● Brief
Every line of the entries below that carries the string "running" should be copied.

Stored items
* * * * * * *

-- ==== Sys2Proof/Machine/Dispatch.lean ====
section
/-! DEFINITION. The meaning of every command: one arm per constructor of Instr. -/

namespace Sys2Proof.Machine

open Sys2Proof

* * * * * * *

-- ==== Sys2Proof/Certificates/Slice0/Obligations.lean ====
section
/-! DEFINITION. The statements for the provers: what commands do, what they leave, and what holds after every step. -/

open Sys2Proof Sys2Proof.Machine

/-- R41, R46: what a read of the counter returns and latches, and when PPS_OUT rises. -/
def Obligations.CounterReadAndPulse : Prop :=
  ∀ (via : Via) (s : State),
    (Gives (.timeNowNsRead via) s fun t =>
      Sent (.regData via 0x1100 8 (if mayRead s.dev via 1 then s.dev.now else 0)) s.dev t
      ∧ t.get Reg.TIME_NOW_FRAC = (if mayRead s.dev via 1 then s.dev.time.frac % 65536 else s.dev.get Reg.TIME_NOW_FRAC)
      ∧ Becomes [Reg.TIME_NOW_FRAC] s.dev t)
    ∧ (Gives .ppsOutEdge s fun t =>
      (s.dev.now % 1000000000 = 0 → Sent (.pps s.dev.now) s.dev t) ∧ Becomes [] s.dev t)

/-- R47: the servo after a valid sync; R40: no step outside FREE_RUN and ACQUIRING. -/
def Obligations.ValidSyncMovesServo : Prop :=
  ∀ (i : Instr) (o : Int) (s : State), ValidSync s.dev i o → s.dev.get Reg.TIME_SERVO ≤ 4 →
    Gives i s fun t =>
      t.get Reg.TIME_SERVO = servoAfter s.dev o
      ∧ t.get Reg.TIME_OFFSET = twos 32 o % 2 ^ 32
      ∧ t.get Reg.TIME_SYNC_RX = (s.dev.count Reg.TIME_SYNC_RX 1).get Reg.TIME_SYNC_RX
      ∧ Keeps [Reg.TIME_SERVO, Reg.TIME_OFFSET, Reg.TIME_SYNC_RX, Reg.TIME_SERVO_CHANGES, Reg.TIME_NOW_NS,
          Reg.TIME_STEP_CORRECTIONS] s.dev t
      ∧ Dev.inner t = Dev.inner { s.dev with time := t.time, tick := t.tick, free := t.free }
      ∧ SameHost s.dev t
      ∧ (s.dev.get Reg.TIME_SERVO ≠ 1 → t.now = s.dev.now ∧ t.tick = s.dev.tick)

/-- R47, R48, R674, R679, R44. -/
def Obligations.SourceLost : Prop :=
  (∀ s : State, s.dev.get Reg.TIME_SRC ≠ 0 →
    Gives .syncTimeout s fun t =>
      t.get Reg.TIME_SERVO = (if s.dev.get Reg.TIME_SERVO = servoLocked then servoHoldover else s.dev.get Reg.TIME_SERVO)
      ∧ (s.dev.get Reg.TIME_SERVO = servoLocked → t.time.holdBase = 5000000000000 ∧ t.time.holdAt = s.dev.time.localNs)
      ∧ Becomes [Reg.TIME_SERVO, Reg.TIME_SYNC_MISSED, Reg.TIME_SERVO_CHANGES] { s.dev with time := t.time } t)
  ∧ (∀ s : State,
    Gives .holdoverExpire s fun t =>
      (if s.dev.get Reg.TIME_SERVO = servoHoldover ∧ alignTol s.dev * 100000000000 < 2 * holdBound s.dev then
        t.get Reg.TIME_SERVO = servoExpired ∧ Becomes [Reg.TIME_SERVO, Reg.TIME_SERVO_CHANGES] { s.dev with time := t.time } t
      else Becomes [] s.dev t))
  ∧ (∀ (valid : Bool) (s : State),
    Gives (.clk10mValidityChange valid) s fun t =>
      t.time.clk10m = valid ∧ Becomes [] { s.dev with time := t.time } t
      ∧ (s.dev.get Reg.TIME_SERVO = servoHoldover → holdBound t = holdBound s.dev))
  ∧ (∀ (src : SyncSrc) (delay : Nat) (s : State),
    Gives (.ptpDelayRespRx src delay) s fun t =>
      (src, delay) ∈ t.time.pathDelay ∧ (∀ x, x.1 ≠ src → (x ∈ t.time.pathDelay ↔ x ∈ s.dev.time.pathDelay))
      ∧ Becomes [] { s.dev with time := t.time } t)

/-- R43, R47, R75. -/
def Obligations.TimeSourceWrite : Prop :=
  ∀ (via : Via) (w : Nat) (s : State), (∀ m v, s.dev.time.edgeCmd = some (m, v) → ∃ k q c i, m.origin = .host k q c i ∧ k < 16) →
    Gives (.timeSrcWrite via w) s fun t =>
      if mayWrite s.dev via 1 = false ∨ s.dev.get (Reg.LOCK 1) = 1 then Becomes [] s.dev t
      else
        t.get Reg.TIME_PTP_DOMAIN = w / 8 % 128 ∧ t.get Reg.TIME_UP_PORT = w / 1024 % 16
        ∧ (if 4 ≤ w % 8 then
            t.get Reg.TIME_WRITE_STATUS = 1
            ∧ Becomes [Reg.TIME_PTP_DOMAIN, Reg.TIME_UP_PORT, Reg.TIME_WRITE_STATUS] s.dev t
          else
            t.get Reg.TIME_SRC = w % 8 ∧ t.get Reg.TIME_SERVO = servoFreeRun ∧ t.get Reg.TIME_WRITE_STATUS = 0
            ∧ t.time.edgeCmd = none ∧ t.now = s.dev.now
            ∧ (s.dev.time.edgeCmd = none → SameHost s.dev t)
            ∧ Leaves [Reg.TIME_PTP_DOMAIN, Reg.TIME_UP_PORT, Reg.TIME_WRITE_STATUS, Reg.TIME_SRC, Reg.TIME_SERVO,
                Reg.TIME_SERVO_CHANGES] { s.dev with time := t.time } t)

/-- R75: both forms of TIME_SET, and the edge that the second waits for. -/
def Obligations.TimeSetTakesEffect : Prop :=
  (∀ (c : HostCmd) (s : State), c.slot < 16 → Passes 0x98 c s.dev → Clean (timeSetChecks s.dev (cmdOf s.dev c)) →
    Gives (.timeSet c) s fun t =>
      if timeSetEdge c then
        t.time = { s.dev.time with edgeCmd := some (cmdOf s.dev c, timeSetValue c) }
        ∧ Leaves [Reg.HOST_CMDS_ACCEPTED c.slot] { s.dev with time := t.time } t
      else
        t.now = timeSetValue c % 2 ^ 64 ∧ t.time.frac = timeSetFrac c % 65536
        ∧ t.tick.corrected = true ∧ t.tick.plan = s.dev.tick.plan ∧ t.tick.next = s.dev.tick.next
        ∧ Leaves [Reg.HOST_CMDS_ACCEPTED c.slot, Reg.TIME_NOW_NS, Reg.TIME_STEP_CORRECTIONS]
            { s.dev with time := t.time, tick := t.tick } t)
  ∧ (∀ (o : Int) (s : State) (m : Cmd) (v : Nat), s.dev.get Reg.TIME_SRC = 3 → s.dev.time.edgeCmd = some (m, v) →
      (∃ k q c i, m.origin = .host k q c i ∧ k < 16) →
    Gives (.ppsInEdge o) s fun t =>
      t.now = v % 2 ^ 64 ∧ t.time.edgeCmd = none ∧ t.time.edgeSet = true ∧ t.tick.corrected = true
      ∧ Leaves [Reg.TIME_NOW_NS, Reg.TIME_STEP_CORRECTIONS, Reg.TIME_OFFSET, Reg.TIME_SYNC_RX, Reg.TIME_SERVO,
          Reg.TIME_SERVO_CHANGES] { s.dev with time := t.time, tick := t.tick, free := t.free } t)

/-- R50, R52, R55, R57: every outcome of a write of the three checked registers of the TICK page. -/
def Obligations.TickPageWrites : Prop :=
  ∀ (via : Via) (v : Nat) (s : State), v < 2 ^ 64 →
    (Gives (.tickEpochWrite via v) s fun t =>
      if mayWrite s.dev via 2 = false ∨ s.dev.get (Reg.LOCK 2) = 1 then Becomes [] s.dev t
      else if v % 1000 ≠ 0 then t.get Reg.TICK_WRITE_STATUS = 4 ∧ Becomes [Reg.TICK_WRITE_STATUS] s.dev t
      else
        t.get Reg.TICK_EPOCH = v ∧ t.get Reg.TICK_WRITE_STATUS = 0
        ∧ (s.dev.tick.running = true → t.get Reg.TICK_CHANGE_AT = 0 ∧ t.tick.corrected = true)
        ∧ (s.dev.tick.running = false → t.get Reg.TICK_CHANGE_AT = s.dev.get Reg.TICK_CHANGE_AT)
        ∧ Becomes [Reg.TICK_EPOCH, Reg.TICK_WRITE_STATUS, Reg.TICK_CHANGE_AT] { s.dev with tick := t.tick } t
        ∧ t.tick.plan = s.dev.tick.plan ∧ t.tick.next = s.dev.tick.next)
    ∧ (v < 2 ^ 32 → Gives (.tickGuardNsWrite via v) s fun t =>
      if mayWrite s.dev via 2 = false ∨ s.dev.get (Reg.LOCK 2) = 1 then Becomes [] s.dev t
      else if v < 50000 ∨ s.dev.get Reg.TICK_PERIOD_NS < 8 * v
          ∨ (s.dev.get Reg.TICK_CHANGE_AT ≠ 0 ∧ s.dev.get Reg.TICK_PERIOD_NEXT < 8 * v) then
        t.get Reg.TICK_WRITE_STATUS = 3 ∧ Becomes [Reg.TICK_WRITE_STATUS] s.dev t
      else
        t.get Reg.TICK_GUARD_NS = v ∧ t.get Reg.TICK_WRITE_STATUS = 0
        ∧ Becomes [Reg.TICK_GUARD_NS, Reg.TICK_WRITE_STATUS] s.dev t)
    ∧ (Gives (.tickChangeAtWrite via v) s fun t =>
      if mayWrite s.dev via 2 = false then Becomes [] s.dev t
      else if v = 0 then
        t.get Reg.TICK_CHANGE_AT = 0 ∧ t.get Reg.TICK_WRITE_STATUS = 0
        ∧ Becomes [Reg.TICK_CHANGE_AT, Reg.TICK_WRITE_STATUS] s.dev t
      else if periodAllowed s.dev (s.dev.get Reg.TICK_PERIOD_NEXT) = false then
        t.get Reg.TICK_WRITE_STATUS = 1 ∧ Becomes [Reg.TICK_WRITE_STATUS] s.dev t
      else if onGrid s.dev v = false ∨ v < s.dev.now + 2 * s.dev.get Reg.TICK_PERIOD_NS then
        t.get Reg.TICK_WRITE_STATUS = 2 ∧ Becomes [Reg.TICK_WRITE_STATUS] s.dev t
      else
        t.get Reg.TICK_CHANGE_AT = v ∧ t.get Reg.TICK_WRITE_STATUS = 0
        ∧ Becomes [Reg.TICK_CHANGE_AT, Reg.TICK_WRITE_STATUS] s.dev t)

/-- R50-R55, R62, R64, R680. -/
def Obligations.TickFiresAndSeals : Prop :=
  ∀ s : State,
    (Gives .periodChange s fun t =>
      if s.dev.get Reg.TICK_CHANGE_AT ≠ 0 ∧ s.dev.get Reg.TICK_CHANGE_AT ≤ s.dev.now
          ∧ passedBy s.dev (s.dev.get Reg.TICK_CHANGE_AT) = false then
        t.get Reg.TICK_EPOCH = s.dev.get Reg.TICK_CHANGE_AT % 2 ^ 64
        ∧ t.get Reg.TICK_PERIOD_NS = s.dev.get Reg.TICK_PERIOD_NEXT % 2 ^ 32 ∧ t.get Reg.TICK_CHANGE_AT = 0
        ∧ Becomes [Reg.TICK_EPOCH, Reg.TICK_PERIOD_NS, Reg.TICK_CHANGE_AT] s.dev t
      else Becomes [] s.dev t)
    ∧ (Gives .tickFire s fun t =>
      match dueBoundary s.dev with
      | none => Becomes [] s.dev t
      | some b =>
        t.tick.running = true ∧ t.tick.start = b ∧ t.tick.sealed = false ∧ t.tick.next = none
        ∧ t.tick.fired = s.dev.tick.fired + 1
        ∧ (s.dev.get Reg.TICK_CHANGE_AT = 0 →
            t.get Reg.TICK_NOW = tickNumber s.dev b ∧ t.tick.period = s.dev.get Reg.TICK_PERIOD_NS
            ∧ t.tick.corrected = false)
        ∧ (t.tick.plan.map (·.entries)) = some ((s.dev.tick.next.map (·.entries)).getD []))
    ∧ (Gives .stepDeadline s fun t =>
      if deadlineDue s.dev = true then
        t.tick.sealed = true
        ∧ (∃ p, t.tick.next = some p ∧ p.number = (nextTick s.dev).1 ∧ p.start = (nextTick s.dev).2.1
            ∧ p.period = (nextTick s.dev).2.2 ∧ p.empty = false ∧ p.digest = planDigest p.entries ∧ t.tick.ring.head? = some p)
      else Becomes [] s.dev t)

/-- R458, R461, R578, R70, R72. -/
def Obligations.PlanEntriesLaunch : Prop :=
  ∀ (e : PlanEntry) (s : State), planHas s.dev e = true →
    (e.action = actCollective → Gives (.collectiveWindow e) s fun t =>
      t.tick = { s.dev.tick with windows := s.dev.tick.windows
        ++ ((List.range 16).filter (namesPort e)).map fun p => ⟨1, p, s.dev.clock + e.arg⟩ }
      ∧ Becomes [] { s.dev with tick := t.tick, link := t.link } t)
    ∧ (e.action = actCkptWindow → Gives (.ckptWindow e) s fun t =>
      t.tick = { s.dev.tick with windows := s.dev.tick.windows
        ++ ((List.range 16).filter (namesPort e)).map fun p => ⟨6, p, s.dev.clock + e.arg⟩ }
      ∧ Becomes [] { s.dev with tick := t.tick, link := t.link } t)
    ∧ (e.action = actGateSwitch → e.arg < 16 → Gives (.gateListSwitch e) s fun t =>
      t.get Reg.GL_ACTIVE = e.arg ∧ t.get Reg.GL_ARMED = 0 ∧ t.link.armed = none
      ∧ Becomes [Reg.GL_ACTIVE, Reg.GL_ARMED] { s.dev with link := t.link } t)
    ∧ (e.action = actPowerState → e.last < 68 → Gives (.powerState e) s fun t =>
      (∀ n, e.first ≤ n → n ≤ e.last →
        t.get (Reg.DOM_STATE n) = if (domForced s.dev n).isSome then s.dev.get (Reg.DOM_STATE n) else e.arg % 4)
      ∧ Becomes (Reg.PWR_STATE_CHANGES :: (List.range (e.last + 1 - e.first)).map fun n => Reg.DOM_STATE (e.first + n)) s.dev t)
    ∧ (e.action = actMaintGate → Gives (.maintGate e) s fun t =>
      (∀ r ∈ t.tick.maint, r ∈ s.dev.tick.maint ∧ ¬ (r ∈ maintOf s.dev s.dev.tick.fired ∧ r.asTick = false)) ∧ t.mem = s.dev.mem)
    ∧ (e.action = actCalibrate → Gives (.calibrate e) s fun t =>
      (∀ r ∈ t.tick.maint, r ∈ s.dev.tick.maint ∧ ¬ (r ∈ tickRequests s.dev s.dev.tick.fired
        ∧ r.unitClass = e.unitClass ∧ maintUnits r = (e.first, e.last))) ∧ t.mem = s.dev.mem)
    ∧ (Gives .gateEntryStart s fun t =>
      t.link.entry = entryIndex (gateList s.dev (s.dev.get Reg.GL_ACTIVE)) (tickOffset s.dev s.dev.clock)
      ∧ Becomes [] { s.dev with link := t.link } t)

* * * * * * *

● Answer for this exercise
        ∧ (s.dev.tick.running = true → t.get Reg.TICK_CHANGE_AT = 0 ∧ t.tick.corrected = true)
        ∧ (s.dev.tick.running = false → t.get Reg.TICK_CHANGE_AT = s.dev.get Reg.TICK_CHANGE_AT)
        t.tick.running = true ∧ t.tick.start = b ∧ t.tick.sealed = false ∧ t.tick.next = none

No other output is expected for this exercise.